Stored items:
┌──

-- ==== Sys2Proof/Laws/Frame.lean ====
section
/-! SUPPORT. What the meanings of the codes and DECODE's loop can do from every state, legal or not, and how a flush and an
expansion end when the bytes can be read. -/

namespace Sys2Proof.Machine

/-! ### Frames -/

/-- What a code, a pass and a whole loop leave alone from every state, and how they may move the ports. -/
structure State.KeptTo (s t : State) : Prop where
  initDone : t.initDone = s.initDone
  lwReg : t.lwReg = s.lwReg
  refusedMark : t.refusedMark = s.refusedMark
  host : t.host = s.host
  src : s.src.wf = true → s.src.ReadTo t.src ∧ t.src.wf = true
  dst : s.dst.WrittenTo t.dst

theorem State.KeptTo.refl (s : State) : s.KeptTo s := ⟨rfl, rfl, rfl, rfl, fun h => ⟨.refl _, h⟩, .refl _⟩
theorem State.KeptTo.trans {s t u : State} (h : s.KeptTo t) (h' : t.KeptTo u) : s.KeptTo u :=
  ⟨h'.initDone.trans h.initDone, h'.lwReg.trans h.lwReg, h'.refusedMark.trans h.refusedMark, h'.host.trans h.host,
    fun hw => ⟨(h.src hw).1.trans (h'.src (h.src hw).2).1, (h'.src (h.src hw).2).2⟩, h.dst.trans h'.dst⟩
theorem State.KeptTo.of_eq {s t : State} (a : t.initDone = s.initDone) (b : t.lwReg = s.lwReg)
    (c : t.refusedMark = s.refusedMark) (d : t.host = s.host) (e : t.src = s.src) (f : t.dst = s.dst) : s.KeptTo t :=
  ⟨a, b, c, d, fun h => by rw [e]; exact ⟨.refl _, h⟩, by rw [f]; exact .refl _⟩

theorem literalStep_kept {s t : State} (h : literalStep s = .next t) : s.KeptTo t := by
  rcases literalStep_next h with ⟨_, rfl⟩ | ⟨_, _, rfl⟩ | ⟨_, h2, h3, rfl⟩
  · exact .of_eq rfl rfl rfl rfl rfl rfl
  · exact .of_eq rfl rfl rfl rfl rfl rfl
  · refine ⟨by simp, by simp, by simp, by simp, fun h => by simp only [State.update_src]; exact ⟨.refl _, h⟩, ?_⟩
    simp only [State.update_dst]
    exact DstPort.append_writtenTo (by simpa using h3) (by simp; omega)

/-- The ways the step of FLUSH ends, from every state (43_expansion_and_flush.md R184). -/
theorem flushStep_next {s t : State} (h : flushStep s = .next t) :
    (s.dst.closed = true ∧ t = s.raise .closedForWrites) ∨ ∃ l, s.dst.closed = false ∧
     Table.readRun s.mem.stackTab (tailStart s) (4096 - tailStart s) = some l ∧
     s.dst.wi + min l.length s.dst.space ≤ s.dst.data.length ∧
     (t = ((s.setDst (s.dst.append (copied l s))).addFlushed (min l.length s.dst.space)).ret .shortWrite ∨
     t = ((s.setDst (s.dst.append (copied l s))).addFlushed (min l.length s.dst.space)).update) := by
  unfold flushStep flushThenUpdate flush at h
  rw [show Config.tableSize = 4096 from rfl] at h
  cases hr : Table.readRun s.mem.stackTab (tailStart s) (4096 - tailStart s) with
  | none => rw [hr] at h; cases h
  | some l =>
    rw [hr] at h
    simp only at h
    cases hc : dstCopy l s with
    | fault f => rw [hc] at h; cases h
    | stop u =>
      obtain ⟨a, rfl⟩ := dstCopy_stop hc
      rw [hc] at h
      injection h with h
      exact .inl ⟨a, h.symm⟩
    | go k u =>
      obtain ⟨a, rfl, b, rfl⟩ := dstCopy_go hc
      rw [hc] at h
      refine .inr ⟨l, a, rfl, b, ?_⟩
      simp only [Flow.andThen_go] at h
      split at h
      · injection h with h; exact .inl h.symm
      · injection h with h; exact .inr h.symm

theorem flushStep_kept {s t : State} (h : flushStep s = .next t) : s.KeptTo t := by
  rcases flushStep_next h with ⟨_, rfl⟩ | ⟨l, h1, h2, h3, rfl | rfl⟩
  · exact .of_eq rfl rfl rfl rfl rfl rfl
  · have hcl := copied_length l s
    refine ⟨rfl, rfl, rfl, rfl, fun h => ⟨.refl _, h⟩, ?_⟩
    exact DstPort.append_writtenTo (by omega) (by omega)
  · have hcl := copied_length l s
    refine ⟨by simp, by simp, by simp, by simp, fun h => by simp only [State.update_src]; exact ⟨.refl _, h⟩, ?_⟩
    simp only [State.update_dst]
    exact DstPort.append_writtenTo (by omega) (by omega)

/-- The ways COPY and KWKWK end, from every state (42_code_semantics.md R154, R155). -/
theorem expandStep_next {s t : State} {kw : Bool} {c : CodeValue} (h : expandStep kw c s = .next t) :
    t = s.raise .lzwPrefixChainCyclical ∨ ∃ stack start b, flushStep ((s.setExpansion stack start b).enterCode c .flush) = .next t := by
  unfold expandStep walk at h
  split at h
  · cases h
  · injection h with h; exact .inl h.symm
  · exact .inr ⟨_, _, _, h⟩

theorem expandStep_kept {s t : State} {kw : Bool} {c : CodeValue} (h : expandStep kw c s = .next t) : s.KeptTo t := by
  rcases expandStep_next h with rfl | ⟨_, _, _, h⟩
  · exact .of_eq rfl rfl rfl rfl rfl rfl
  · have := flushStep_kept h
    exact ⟨this.initDone, this.lwReg, this.refusedMark, this.host, this.src, this.dst⟩

theorem dispatch_kept {s t : State} {c : CodeValue} (h : dispatchCode c s = .next t) : s.KeptTo t := by
  unfold dispatchCode classify at h
  repeat' split at h
  · have := literalStep_kept h
    exact ⟨this.initDone, this.lwReg, this.refusedMark, this.host, this.src, this.dst⟩
  · injection h with h; subst h; exact .of_eq rfl rfl rfl rfl rfl rfl
  · injection h with h; subst h; exact .of_eq rfl rfl rfl rfl rfl rfl
  · exact expandStep_kept h
  · exact expandStep_kept h
  · injection h with h; subst h; exact .of_eq rfl rfl rfl rfl rfl rfl

/-- What FILL's loop leaves alone from every state. -/
structure State.FillKept (s t : State) : Prop where
  k : t.initDone = s.initDone ∧ t.lwReg = s.lwReg ∧ t.refusedMark = s.refusedMark ∧ t.host = s.host
  d : t.dst = s.dst

theorem fillLoop_kept (n : Nat) {s : State} : (∀ u t, fillLoop n s = .go u t → s.FillKept t ∧ t.status = s.status) ∧ (∀ t, fillLoop n s = .stop t → s.FillKept t) := by
  induction n generalizing s with
  | zero => exact ⟨fun u t h => by injection h with _ h; subst h; exact ⟨⟨⟨rfl, rfl, rfl, rfl⟩, rfl⟩, rfl⟩, fun t h => by cases h⟩
  | succ n ih =>
    simp only [fillLoop]
    split
    · constructor
      · intro u t h
        obtain ⟨b, r, hr, hf⟩ := Flow.andThen_eq_go h
        obtain ⟨_, _, _, rfl⟩ := srcRead_go hr
        obtain ⟨⟨⟨a, b, c, d⟩, e⟩, f⟩ := ih.1 u t hf
        exact ⟨⟨⟨a, b, c, d⟩, e⟩, f⟩
      · intro t h
        rcases Flow.andThen_eq_stop h with h | ⟨b, r, hr, hf⟩
        · rcases srcRead_stop h with ⟨rfl, _⟩ | ⟨rfl, _⟩ <;> exact ⟨⟨rfl, rfl, rfl, rfl⟩, rfl⟩
        · obtain ⟨_, _, _, rfl⟩ := srcRead_go hr
          obtain ⟨⟨a, b, c, d⟩, e⟩ := ih.2 t hf
          exact ⟨⟨a, b, c, d⟩, e⟩
    · exact ⟨fun u t h => by injection h with _ h; subst h; exact ⟨⟨⟨rfl, rfl, rfl, rfl⟩, rfl⟩, rfl⟩, fun t h => by cases h⟩

theorem decodePass_kept {s t : State} (h : decodePass s = .next t) :
    (t.initDone = s.initDone ∧ t.lwReg = s.lwReg ∧ t.refusedMark = s.refusedMark ∧ t.host = s.host) ∧ (s.src.wf = true → s.KeptTo t) := by
  unfold decodePass at h
  split at h
  · injection h with h
    subst h
    unfold freshStart
    split
    · exact ⟨⟨rfl, rfl, rfl, rfl⟩, fun _ => .of_eq rfl rfl rfl rfl rfl rfl⟩
    · exact ⟨⟨rfl, rfl, rfl, rfl⟩, fun _ => .of_eq rfl rfl rfl rfl rfl rfl⟩
  · split at h
    · rename_i r hp
      have hd := dispatch_kept h
      have hp' := hp
      unfold parseCode at hp
      obtain ⟨_, v, hv, he⟩ := Flow.andThen_eq_go hp
      injection he with _ he
      subst he
      obtain ⟨⟨⟨a, b, c, d⟩, e⟩, f⟩ := (fillLoop_kept 2).1 _ _ hv
      refine ⟨⟨hd.initDone.trans a, hd.lwReg.trans b, hd.refusedMark.trans c, hd.host.trans d⟩, fun hw => ?_⟩
      obtain ⟨h1, h2, h3, -⟩ := parseCode_go hw hp'
      refine State.KeptTo.trans (t := v.extract) ⟨a, b, c, d, fun _ => ⟨h2, h3⟩, ?_⟩ hd
      rw [h1]; exact .refl _
    · rename_i r hp
      injection h with h
      subst h
      unfold parseCode at hp
      rcases Flow.andThen_eq_stop hp with hp | ⟨_, _, _, hp⟩
      · obtain ⟨⟨a, b, c, d⟩, e⟩ := (fillLoop_kept 2).2 _ hp
        refine ⟨⟨a, b, c, d⟩, fun hw => ⟨a, b, c, d, fun _ => ?_, by rw [e]; exact .refl _⟩⟩
        obtain ⟨r, h1, h2, -⟩ := fillLoop_stop hw hp
        rcases srcRead_stop h2 with ⟨rfl, -⟩ | ⟨rfl, -⟩
        · exact ⟨h1.src, h1.src_wf hw⟩
        · exact ⟨h1.src, h1.src_wf hw⟩
      · cases hp
    · cases h
  · have := literalStep_kept h
    exact ⟨⟨this.initDone, this.lwReg, this.refusedMark, this.host⟩, fun _ => this⟩
  · have := flushStep_kept h
    exact ⟨⟨this.initDone, this.lwReg, this.refusedMark, this.host⟩, fun _ => this⟩

theorem decodeLoop_kept {n : Nat} {s t : State} (h : decodeLoop n s = .next t) :
    (t.initDone = s.initDone ∧ t.lwReg = s.lwReg ∧ t.refusedMark = s.refusedMark ∧ t.host = s.host) ∧ (s.src.wf = true → s.KeptTo t) := by
  induction n generalizing s with
  | zero => cases h
  | succ n ih =>
    simp only [decodeLoop] at h
    split at h
    · rename_i u hu
      obtain ⟨⟨a, b, c, d⟩, e⟩ := decodePass_kept hu
      split at h
      · injection h with h
        subst h
        exact ⟨⟨a, b, c, d⟩, e⟩
      · obtain ⟨⟨a', b', c', d'⟩, e'⟩ := ih h
        refine ⟨⟨a'.trans a, b'.trans b, c'.trans c, d'.trans d⟩, fun hw => ?_⟩
        have := e hw
        exact this.trans (e' (this.src hw).2)
    · cases h
    · cases h

/-! ### Flush and expansion with their bytes at hand -/

/-- The step of FLUSH on an open destination, with its tail at hand: the whole tail and Update, or what fits and short-write
(43_expansion_and_flush.md R184). -/
theorem flushStep_of_open {s : State} {l : List Byte} (hw : s.dst.wf = true) (ho : s.dst.closed = false)
    (hl : Table.readRun s.mem.stackTab (tailStart s) (4096 - tailStart s) = some l) (hle : tailStart s ≤ 4096) :
    flushStep s = if l.length ≤ s.dst.space then
        .next (State.update { s with flushed := BitVec.ofNat 13 (4096 - s.stackStart.toNat), dst := s.dst.append l })
      else
        .next { s with
          flushed := BitVec.ofNat 13 (s.flushed.toNat + s.dst.space), dst := s.dst.append (l.take s.dst.space)
          status := .shortWrite, response := some .shortWrite } := by
  have hlen := ((Table.readRun_eq_some_iff _ _ _ _).1 hl).1
  rw [flushStep_eq, flushThenUpdate_cases hw hl, if_neg (by simp [ho])]
  unfold tailStart at hlen hle
  have hss := s.stackStart.isLt
  have hfl : (s.addFlushed (min l.length s.dst.space)).flushed = BitVec.ofNat 13 (s.flushed.toNat + min l.length s.dst.space) := by
    rw [State.addFlushed_flushed]
    apply BitVec.eq_of_toNat_eq
    rw [BitVec.toNat_add, BitVec.toNat_ofNat, BitVec.toNat_ofNat]; omega
  have hfl2 : (s.addFlushed (min l.length s.dst.space)).flushed.toNat = s.flushed.toNat + min l.length s.dst.space := by
    rw [hfl, BitVec.toNat_ofNat]; omega
  by_cases hfit : l.length ≤ s.dst.space
  · rw [if_neg (by rw [hfl2, Nat.min_eq_left hfit]; omega), if_pos hfit]
    have hc : copied l s = l := by unfold copied; rw [Nat.min_eq_left hfit, List.take_length]
    rw [hc]
    show Host.Outcome.next _ = _
    congr 2
    have e : s.flushed + BitVec.ofNat 13 (min l.length s.dst.space) = BitVec.ofNat 13 (4096 - s.stackStart.toNat) := by
      rw [← State.addFlushed_flushed, hfl, Nat.min_eq_left hfit]; congr 1; omega
    unfold State.addFlushed State.setDst
    simp only [e]
  · rw [if_pos (by rw [hfl2, Nat.min_eq_right (by omega)]; omega), if_neg hfit]
    have hc : copied l s = l.take s.dst.space := by unfold copied; rw [Nat.min_eq_right (by omega)]
    rw [hc]
    have e : s.flushed + BitVec.ofNat 13 (min l.length s.dst.space) = BitVec.ofNat 13 (s.flushed.toNat + s.dst.space) := by
      rw [← State.addFlushed_flushed, hfl, Nat.min_eq_right (by omega)]
    show Host.Outcome.next _ = _
    congr 1
    unfold State.addFlushed State.setDst State.ret
    simp only [e]

/-- Update sets PHASE, so it does not matter what it was. -/
theorem State.update_setPhase (a : State) (p : Phase) : ({a with phase := p} : State).update = a.update := by
    unfold State.update hasPrev
    show (if a.saveCode.toNat ≤ 4095 then _ else _) = _
    split
    · split <;> rfl
    · rfl

/-- COPY and KWKWK of a code whose chain has an expansion are the flush of it (43_expansion_and_flush.md R180, R183). -/
theorem expandStep_of_exp {kw : Bool} {c : CodeValue} {s : State} {l : List Byte} (h : s.exp (walkStart kw c s).2 = some l) (hl : l.length ≤ (walkStart kw c s).1 + 1) :
   ∃ stack b, expandStep kw c s = flushStep ((s.setExpansion stack ((walkStart kw c s).1 + 1 - l.length) b).enterCode c .flush) ∧ l.head? = some b ∧
     Table.readRun stack ((walkStart kw c s).1 + 1 - l.length) (4096 - ((walkStart kw c s).1 + 1 - l.length)) = some (if kw then l ++ [b] else l) ∧
      (∀ j, j < (walkStart kw c s).1 + 1 - l.length → Table.read stack j = Table.read s.mem.stackTab j) := by
  obtain ⟨stack, b, h1, h2, h3, h4, -⟩ := walk_of_exp h hl
  exact ⟨stack, b, by unfold expandStep; rw [h1]; rfl, h2, h3, h4⟩

/-! ### DECODE -/

/-- A code decoded against the registers runs as the dispatch says (42_code_semantics.md R150). -/
theorem exec_decodeCode (s : State) (c : CodeValue) : exec (decodeCode s.codeSpace c) s = dispatchCode c s := by
  unfold decodeCode dispatchCode classify
  repeat' split
  all_goals rfl

/-- A loop that answers answers the same with more passes allowed. -/
theorem decodeLoop_mono {n m : Nat} {s t : State} (h : decodeLoop n s = .next t) (hm : n ≤ m) : decodeLoop m s = .next t := by
  induction n generalizing s m with
  | zero => cases h
  | succ n ih =>
    obtain ⟨m, rfl⟩ : ∃ k, m = k + 1 := ⟨m - 1, by omega⟩
    simp only [decodeLoop] at h ⊢
    split at h
    · split at h
      · simp [*]
      · rw [if_neg ‹_›]; exact ih h (by omega)
    · cases h
    · cases h

/-- An accepted DECODE is its loop (40_host_commands.md R103). -/
theorem exec_decode_of_accepted {s : State} (hp : s.portsAccepted) (hr : s.ready) : exec .decode s = decodeLoop (passBound s) s.beginCommand := by
  show execDecode s = _
  unfold execDecode
  rw [if_neg (by simp [hr.1]), if_neg (by simp [hr.2]), if_neg (by simp [hp.1.1, hp.1.2]), if_neg (by simp [hp.2])]

theorem State.LoopInv.beginCommand {s : State} (hi : s.LoopInv) : s.beginCommand.LoopInv :=
  ⟨hi.mem_wf, hi.cursors, fun h => { hi.registers h with }, hi.table, fun h1 h2 => { hi.flush h1 h2 with }⟩

/-- A read Cursor lies where it lay. -/
theorem SrcPort.ReadTo.unmoved {p q : SrcPort} (h : p.ReadTo q) :
    q.base = p.base ∧ q.data = p.data ∧ q.wi = p.wi ∧ q.closed = p.closed := by
  rw [h.fields]
  exact ⟨rfl, rfl, rfl, rfl⟩

/-- A written Cursor lies where it lay. -/
theorem DstPort.WrittenTo.unmoved {p q : DstPort} (h : p.WrittenTo q) :
    q.base = p.base ∧ q.data.length = p.data.length ∧ q.len = p.len ∧ q.closed = p.closed := by
  refine ⟨?_, h.length_eq, ?_, ?_⟩ <;> rw [h.fields]

theorem State.PassTo.portsAccepted {s t : State} (h : s.PassTo t) (hl : t.LoopInv) (hp : s.portsAccepted) : t.portsAccepted := by
  obtain ⟨a1, a2, -⟩ := h.src.unmoved
  obtain ⟨b1, b2, -⟩ := h.dst.unmoved
  refine ⟨hl.cursors, ?_⟩
  have := hp.2
  unfold arraysOverlap at this ⊢
  rw [a1, a2, b1, b2]; exact this

end Sys2Proof.Machine
end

└──

## Directions for this task
Repeat every line of the data word for word until you have repeated the line that contains "(h : s.KeptTo", which is the last one to include.

## Output for this task
-- ==== Sys2Proof/Laws/Frame.lean ====
section
/-! SUPPORT. What the meanings of the codes and DECODE's loop can do from every state, legal or not, and how a flush and an
expansion end when the bytes can be read. -/

namespace Sys2Proof.Machine

/-! ### Frames -/

/-- What a code, a pass and a whole loop leave alone from every state, and how they may move the ports. -/
structure State.KeptTo (s t : State) : Prop where
  initDone : t.initDone = s.initDone
  lwReg : t.lwReg = s.lwReg
  refusedMark : t.refusedMark = s.refusedMark
  host : t.host = s.host
  src : s.src.wf = true → s.src.ReadTo t.src ∧ t.src.wf = true
  dst : s.dst.WrittenTo t.dst

theorem State.KeptTo.refl (s : State) : s.KeptTo s := ⟨rfl, rfl, rfl, rfl, fun h => ⟨.refl _, h⟩, .refl _⟩
theorem State.KeptTo.trans {s t u : State} (h : s.KeptTo t) (h' : t.KeptTo u) : s.KeptTo u :=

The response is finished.